(Exercise directions): Find the line that contains "(.inl rfl) rfl"; then retype it and each line after it, exactly, through the final line of the data below.

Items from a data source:
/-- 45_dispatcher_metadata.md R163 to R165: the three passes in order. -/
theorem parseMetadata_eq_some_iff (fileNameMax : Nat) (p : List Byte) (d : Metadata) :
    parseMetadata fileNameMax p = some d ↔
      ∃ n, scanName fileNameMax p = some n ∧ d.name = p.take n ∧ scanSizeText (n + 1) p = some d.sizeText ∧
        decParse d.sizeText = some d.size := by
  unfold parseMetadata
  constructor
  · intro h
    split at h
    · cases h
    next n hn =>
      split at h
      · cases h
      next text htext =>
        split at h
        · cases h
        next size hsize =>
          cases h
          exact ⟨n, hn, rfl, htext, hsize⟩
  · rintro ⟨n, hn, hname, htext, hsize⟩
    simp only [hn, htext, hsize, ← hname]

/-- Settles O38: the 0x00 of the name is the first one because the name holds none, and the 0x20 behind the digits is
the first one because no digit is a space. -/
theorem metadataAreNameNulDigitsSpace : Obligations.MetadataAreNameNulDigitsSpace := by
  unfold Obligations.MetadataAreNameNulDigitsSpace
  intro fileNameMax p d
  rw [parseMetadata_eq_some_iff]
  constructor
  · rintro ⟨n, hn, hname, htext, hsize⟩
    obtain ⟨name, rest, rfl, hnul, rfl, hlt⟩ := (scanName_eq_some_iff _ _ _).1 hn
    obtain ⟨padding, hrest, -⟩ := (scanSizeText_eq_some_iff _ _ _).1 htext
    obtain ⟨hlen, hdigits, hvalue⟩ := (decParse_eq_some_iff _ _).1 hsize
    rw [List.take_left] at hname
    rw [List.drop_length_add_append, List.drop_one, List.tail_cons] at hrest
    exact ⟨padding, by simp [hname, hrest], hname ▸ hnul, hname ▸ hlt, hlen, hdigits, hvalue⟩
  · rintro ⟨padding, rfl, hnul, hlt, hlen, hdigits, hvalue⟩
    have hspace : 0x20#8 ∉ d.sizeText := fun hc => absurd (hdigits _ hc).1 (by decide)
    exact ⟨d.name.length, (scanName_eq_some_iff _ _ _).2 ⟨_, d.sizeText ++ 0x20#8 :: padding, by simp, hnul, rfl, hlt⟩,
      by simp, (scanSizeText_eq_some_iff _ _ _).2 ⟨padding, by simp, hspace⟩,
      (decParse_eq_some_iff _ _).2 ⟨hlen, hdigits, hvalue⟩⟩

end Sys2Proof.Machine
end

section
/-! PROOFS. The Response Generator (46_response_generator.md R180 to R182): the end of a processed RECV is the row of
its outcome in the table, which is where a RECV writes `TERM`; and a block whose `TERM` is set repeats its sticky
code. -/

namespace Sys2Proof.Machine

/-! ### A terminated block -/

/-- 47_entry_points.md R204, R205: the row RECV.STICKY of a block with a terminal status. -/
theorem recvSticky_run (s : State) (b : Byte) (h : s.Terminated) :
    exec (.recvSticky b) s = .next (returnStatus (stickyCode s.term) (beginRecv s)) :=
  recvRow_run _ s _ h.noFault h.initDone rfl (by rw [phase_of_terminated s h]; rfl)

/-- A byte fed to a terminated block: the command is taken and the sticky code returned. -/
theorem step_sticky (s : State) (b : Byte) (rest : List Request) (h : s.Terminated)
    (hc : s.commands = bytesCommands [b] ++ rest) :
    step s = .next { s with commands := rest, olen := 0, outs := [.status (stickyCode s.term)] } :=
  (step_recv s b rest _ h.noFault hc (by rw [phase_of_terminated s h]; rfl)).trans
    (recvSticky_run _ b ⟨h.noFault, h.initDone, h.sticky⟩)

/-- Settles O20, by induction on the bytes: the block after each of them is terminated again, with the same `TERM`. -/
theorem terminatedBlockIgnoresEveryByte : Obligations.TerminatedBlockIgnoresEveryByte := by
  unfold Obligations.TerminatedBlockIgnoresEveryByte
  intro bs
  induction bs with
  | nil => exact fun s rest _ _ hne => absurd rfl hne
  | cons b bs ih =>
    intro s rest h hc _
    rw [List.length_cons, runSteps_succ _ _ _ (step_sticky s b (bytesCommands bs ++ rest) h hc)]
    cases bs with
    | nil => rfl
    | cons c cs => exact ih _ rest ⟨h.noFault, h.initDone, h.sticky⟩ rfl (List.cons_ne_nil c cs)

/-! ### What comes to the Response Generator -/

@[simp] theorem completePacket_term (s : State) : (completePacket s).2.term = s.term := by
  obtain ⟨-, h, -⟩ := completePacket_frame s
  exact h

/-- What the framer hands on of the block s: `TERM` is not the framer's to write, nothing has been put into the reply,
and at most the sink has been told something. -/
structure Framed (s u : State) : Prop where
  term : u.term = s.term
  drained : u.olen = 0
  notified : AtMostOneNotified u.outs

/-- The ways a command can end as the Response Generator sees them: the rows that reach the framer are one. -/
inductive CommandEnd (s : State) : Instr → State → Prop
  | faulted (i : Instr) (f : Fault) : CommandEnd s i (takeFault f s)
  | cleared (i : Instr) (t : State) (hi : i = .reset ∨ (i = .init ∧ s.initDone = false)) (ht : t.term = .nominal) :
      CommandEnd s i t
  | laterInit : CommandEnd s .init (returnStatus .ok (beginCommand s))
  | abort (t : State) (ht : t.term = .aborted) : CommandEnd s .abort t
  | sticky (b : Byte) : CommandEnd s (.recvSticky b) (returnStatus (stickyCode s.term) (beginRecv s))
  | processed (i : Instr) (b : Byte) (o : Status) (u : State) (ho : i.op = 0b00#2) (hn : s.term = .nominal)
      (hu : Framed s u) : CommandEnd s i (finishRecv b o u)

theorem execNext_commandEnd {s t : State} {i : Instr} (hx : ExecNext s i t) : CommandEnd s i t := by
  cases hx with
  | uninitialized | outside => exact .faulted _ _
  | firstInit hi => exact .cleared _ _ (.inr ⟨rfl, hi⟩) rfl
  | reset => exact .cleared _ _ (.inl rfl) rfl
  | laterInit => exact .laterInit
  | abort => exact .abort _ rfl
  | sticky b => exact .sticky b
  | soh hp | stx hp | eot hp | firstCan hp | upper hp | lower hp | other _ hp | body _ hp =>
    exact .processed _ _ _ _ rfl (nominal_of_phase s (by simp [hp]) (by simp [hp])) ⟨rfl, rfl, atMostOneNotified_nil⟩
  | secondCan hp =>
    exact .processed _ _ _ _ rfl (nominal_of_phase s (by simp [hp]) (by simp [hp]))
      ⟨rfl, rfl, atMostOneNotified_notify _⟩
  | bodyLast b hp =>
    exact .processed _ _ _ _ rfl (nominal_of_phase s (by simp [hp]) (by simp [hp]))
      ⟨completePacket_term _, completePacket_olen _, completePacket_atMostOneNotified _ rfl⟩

(Output for this exercise):
  | reset => exact .cleared _ _ (.inl rfl) rfl
  | laterInit => exact .laterInit
  | abort => exact .abort _ rfl
  | sticky b => exact .sticky b
  | soh hp | stx hp | eot hp | firstCan hp | upper hp | lower hp | other _ hp | body _ hp =>
    exact .processed _ _ _ _ rfl (nominal_of_phase s (by simp [hp]) (by simp [hp])) ⟨rfl, rfl, atMostOneNotified_nil⟩
  | secondCan hp =>
    exact .processed _ _ _ _ rfl (nominal_of_phase s (by simp [hp]) (by simp [hp]))
      ⟨rfl, rfl, atMostOneNotified_notify _⟩
  | bodyLast b hp =>
    exact .processed _ _ _ _ rfl (nominal_of_phase s (by simp [hp]) (by simp [hp]))
      ⟨completePacket_term _, completePacket_olen _, completePacket_atMostOneNotified _ rfl⟩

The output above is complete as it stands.